This was my first startup weekend and the only thing that I understood coming into it was that people came together over a weekend to focus all of their efforts and talent on creating a startup. Friday night I left work, said goodbye to my family and headed to the Leeds School of Business on the University of Colorado campus. When I arrived most of the group had already gathered and was making quick work of the pizza and socializing. I slapped on a nametag, grabbed a couple of slices and caught up with people I hadn't seen in a while After people were fed and sufficiently socialized we began the process that would define the rest of the weekend. Answering the question "What is your problem?" Out of the dozen or so problems that emerged, two intrigued me. The first: it is a pain for IT departments to support multiple client operating systems and how to you ease this pain. The second: I want to run a good photo service on my own system without a lot of development overhead, aka Flickr on my own server. After the problem pitch I wondered around, listening to how people might solve the problems and by the end of this really felt that I could contribute to the second of the problems that interested me, the photo server, as did the person who pitched it and two others. We agreed to revisit the idea in the morning and that is pretty much how the first day of startup weekend ended.
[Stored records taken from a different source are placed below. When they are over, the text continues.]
-- ==== Sys2Proof/Machine/Operands.lean ====
section
/-! DEFINITION. Operand forms: register-number resolution, the one operation that reads and the one that writes a
general-purpose register, bank protection, and the operand patterns the instruction formats share (10 R20-R27,
30 R163-R171, 70 R722, R723). -/

namespace Sys2Proof.Machine

/-! ### Free-value slots of one instruction (log 7)

Before `enter`: slots 0-2 choose between old and new pointers, 3-5 are reads of unimplemented registers. After it:
slot 6 is the open datum of a load, 7 that of CHD, 5 an open count or pointer, 0 an open event, 3 the register a
transfer of STOREM reads. -/

/-- How many free values an instruction reserves. -/
def freeSlots : Nat := 8

/-- A free word of this instruction. -/
def State.freeWord (s : State) (slot : Nat) : Word := Config.freeWord (s.free + slot)

/-- A free choice of this instruction. -/
def State.freeBool (s : State) (slot : Nat) : Bool := Config.freeBool (s.free + slot)

/-- The free values of one instruction or transfer used up. -/
def State.reserve (s : State) : State := { s with free := s.free + freeSlots }

/-- The state an instruction works on after its operands are read: hazard windows of its predecessor closed, its free
values reserved. -/
def State.enter (s : State) : State := { s with recent := Recent.none, free := s.free + freeSlots }

/-! ### Resolution (10 R22-R24) -/

/-- The absolute number of a local register under a shadow Stack Pointer (10 R23). -/
def absOfLocal (sp : Word) (f : RegNum) : AbsReg :=
  0x80#8 ||| ((f + (bits sp 2 7).setWidth 8) &&& 0x7F#8)

/-- Position of a register field. -/
inductive Pos where
  | A
  | B
  | C
  deriving DecidableEq, Repr

/-- Slot of the old-or-new choice of a position. -/
def Pos.slot : Pos → Nat
  | .A => 0
  | .B => 1
  | .C => 2

/-- The indirect pointer a position uses (10 R24). -/
def Pos.pointer : Pos → State → Word
  | .A, s => s.ipa
  | .B, s => s.ipb
  | .C, s => s.ipc

/-- The pointer's value before the previous instruction, if that wrote it (70 R723). -/
def Pos.oldPointer : Pos → State → Option Word
  | .A, s => s.recent.ipa
  | .B, s => s.recent.ipb
  | .C, s => s.recent.ipc

/-- The pointer in effect: right after a write, the old or the new one (93 U26). -/
def pointerOf (p : Pos) (s : State) : Word :=
  match p.oldPointer s with
  | none => p.pointer s
  | some old => if s.freeBool p.slot then old else p.pointer s

/-- The shadow Stack Pointer in effect: right after a write of gr1, the old or the new one (93 U25); none when it is
not valid (93 U3). -/
def shadowOf (p : Pos) (s : State) : Option Word :=
  match s.recent.sp with
  | none => if s.shadow.valid then some s.shadow.val else none
  | some old =>
    if s.shadow.valid && old.valid then some (if s.freeBool p.slot then old.val else s.shadow.val) else none

/-- X(f) of 10 R24: the absolute number a register field names. -/
def resolve (p : Pos) (f : RegNum) (s : State) : Option AbsReg :=
  if f = 0 then some (bits (pointerOf p s) 2 8)
  else if f.toNat < 128 then some f
  else (shadowOf p s).map fun sp => absOfLocal sp f

/-! ### Reading and writing a register -/

/-- A register by absolute number; 0 and 2-63 hold nothing and read as a free value (10 R26, D5, 93 U1). -/
def readReg (slot : Nat) (n : AbsReg) (s : State) : Word :=
  if n = 1 then s.gr1
  else if n.toNat < 64 then s.freeWord slot
  else if n.toNat < 128 then s.gr[n.toNat % 64]'(Nat.mod_lt _ (by decide))
  else s.lr[n.toNat % 128]'(Nat.mod_lt _ (by decide))

/-- Absolute numbers that name a register: gr1, gr64-gr127, the 128 locals (10 R20, R26). -/
def hasStorage (n : AbsReg) : Bool := n == 1 || decide (64 ≤ n.toNat)

/-- The shadow Stack Pointer after a register took v: arithmetic and logical results written to gr1 set it, any other
makes it invalid (10 R25). -/
def shadowAfter (aluClass : Bool) (n : AbsReg) (v : Word) (s : State) : Shadow :=
  if n = 1 then (if aluClass then ⟨v, true⟩ else { s.shadow with valid := false }) else s.shadow

/-- A register with storage takes v; after a write of gr1 the old shadow copy may still serve the next instruction
(70 R722). -/
def State.putReg (s : State) (aluClass : Bool) (n : AbsReg) (v : Word) : State :=
  { s with
    gr1 := if n = 1 then v else s.gr1
    shadow := shadowAfter aluClass n v s
    recent := if n = 1 then { s.recent with sp := some s.shadow } else s.recent
    gr := if 64 ≤ n.toNat ∧ n.toNat < 128 then s.gr.set (n.toNat % 64) v (Nat.mod_lt _ (by decide)) else s.gr
    lr := if 128 ≤ n.toNat then s.lr.set (n.toNat % 128) v (Nat.mod_lt _ (by decide)) else s.lr }

/-- A register written by absolute number; none where there is no storage (93 U1). -/
def writeReg (aluClass : Bool) (n : AbsReg) (v : Word) (s : State) : Option State :=
  if hasStorage n then some (s.putReg aluClass n v) else none

/-- Bank protection (10 R27). DESIGN CHOICE (log 42): the control byte of CONVERT, CLASS and SQRT is checked like any
number, where the parenthesis of 47 R382 names RBP bit 0 for all of them below 64. -/
def isProtected (s : State) (n : AbsReg) : Bool :=
  !s.sm && decide (2 ≤ n.toNat) && bit s.rbp (n.toNat / 16)

/-! ### Operands -/

/-- A resolved second source: a register or a constant. -/
inductive Src where
  | reg (n : AbsReg)
  | const (w : Word)
  deriving DecidableEq, Repr

/-- "RB or I" (30 R163, R171). -/
def resolveSrc (b : SrcB) (s : State) : Option Src :=
  match b with
  | .reg f => (resolve .B f s).map Src.reg
  | .imm i => some (.const (zext i))

/-- The operand's value. -/
def Src.value (b : Src) (s : State) : Word :=
  match b with
  | .reg n => readReg 4 n s
  | .const w => w

/-- Whether the operand is a protected register. -/
def Src.isProtected (b : Src) (s : State) : Bool :=
  match b with
  | .reg n => Machine.isProtected s n
  | .const _ => false

/-! ### Operand patterns of the formats: each gives the resolved registers, or none (93 U3) -/

/-- Destination, first source, second source (30 R164). -/
structure Operands3 where
  c : AbsReg
  a : AbsReg
  b : Src
  deriving DecidableEq, Repr

/-- Operands of the RRM format. -/
def operandsRRM (rc ra : RegNum) (b : SrcB) (s : State) : Option Operands3 :=
  match resolve .C rc s, resolve .A ra s, resolveSrc b s with
  | some c, some a, some b => some ⟨c, a, b⟩
  | _, _, _ => none

/-- Whether any operand of the RRM format is protected. -/
def Operands3.isProtected (o : Operands3) (s : State) : Bool :=
  Machine.isProtected s o.c || Machine.isProtected s o.a || o.b.isProtected s

/-- SRCA. -/
def Operands3.va (o : Operands3) (s : State) : Word := readReg 3 o.a s

/-- SRCB. -/
def Operands3.vb (o : Operands3) (s : State) : Word := o.b.value s

/-- First source (or data register) and second source: formats VRM and LS. -/
structure Operands2 where
  a : AbsReg
  b : Src
  deriving DecidableEq, Repr

/-- Operands of the VRM and LS formats. -/
def operandsAB (ra : RegNum) (b : SrcB) (s : State) : Option Operands2 :=
  match resolve .A ra s, resolveSrc b s with
  | some a, some b => some ⟨a, b⟩
  | _, _ => none

/-- Whether any operand is protected. -/
def Operands2.isProtected (o : Operands2) (s : State) : Bool :=
  Machine.isProtected s o.a || o.b.isProtected s

/-- SRCA. -/
def Operands2.va (o : Operands2) (s : State) : Word := readReg 3 o.a s

/-- SRCB. -/
def Operands2.vb (o : Operands2) (s : State) : Word := o.b.value s

/-- The three absolute numbers of SETIP, EMULATE and the trapping instructions (41 R240, 49 R442). -/
structure Numbers where
  c : AbsReg
  a : AbsReg
  b : AbsReg
  deriving DecidableEq, Repr

/-- Three register fields turned into absolute numbers. -/
def resolveNumbers (rc ra rb : RegNum) (s : State) : Option Numbers :=
  match resolve .C rc s, resolve .A ra s, resolve .B rb s with
  | some c, some a, some b => some ⟨c, a, b⟩
  | _, _, _ => none

/-- Whether any of the three numbers is protected. -/
def Numbers.isProtected (n : Numbers) (s : State) : Bool :=
  Machine.isProtected s n.c || Machine.isProtected s n.a || Machine.isProtected s n.b

/-! ### Indirect pointers (10 R46) -/

/-- An absolute number as a pointer register holds it. -/
def pointerWord (n : AbsReg) : Word := zext n <<< 2

/-- IPA written; the next instruction may still see the old pointer (70 R723). -/
def State.writeIpa (s : State) (n : AbsReg) : State :=
  { s with ipa := pointerWord n, recent := { s.recent with ipa := some s.ipa } }

/-- IPB written. -/
def State.writeIpb (s : State) (n : AbsReg) : State :=
  { s with ipb := pointerWord n, recent := { s.recent with ipb := some s.ipb } }

/-- IPC written. -/
def State.writeIpc (s : State) (n : AbsReg) : State :=
  { s with ipc := pointerWord n, recent := { s.recent with ipc := some s.ipc } }

/-- All three pointers written. -/
def State.setPointers (s : State) (n : Numbers) : State :=
  { s with
    ipa := pointerWord n.a
    ipb := pointerWord n.b
    ipc := pointerWord n.c
    recent := { s.recent with ipa := some s.ipa, ipb := some s.ipb, ipc := some s.ipc } }

end Sys2Proof.Machine
end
Well that, and beers at Southern Sun.

That night, as I explained to my wife what we were doing, I realized just how excited I was about our project and couldn't wait to go back at it the next day. I think that everyone in the group had a similar experience because not only did everyone come back with more use cases to explore but with renewed energy to make this into a viable startup. Not only did we continue to develop code and, in my case, standing up a much cleaner system on Sunday but we did some organizing around what we were going to call the product. Tom began to organize us so that we had a clear direction and not so much duplication of effort. Harry and Jason really dug deep into the heart of what we are building. I, leaning heavily on the kindness of others at startup weekend, began to learn more and more about how to manage the Amazon EC2 web service. Other groups were making similar progress and as the day wore on we began to trickle into the business school again to meet as startup weekend boulder 3 and have each group present the solution to our problem.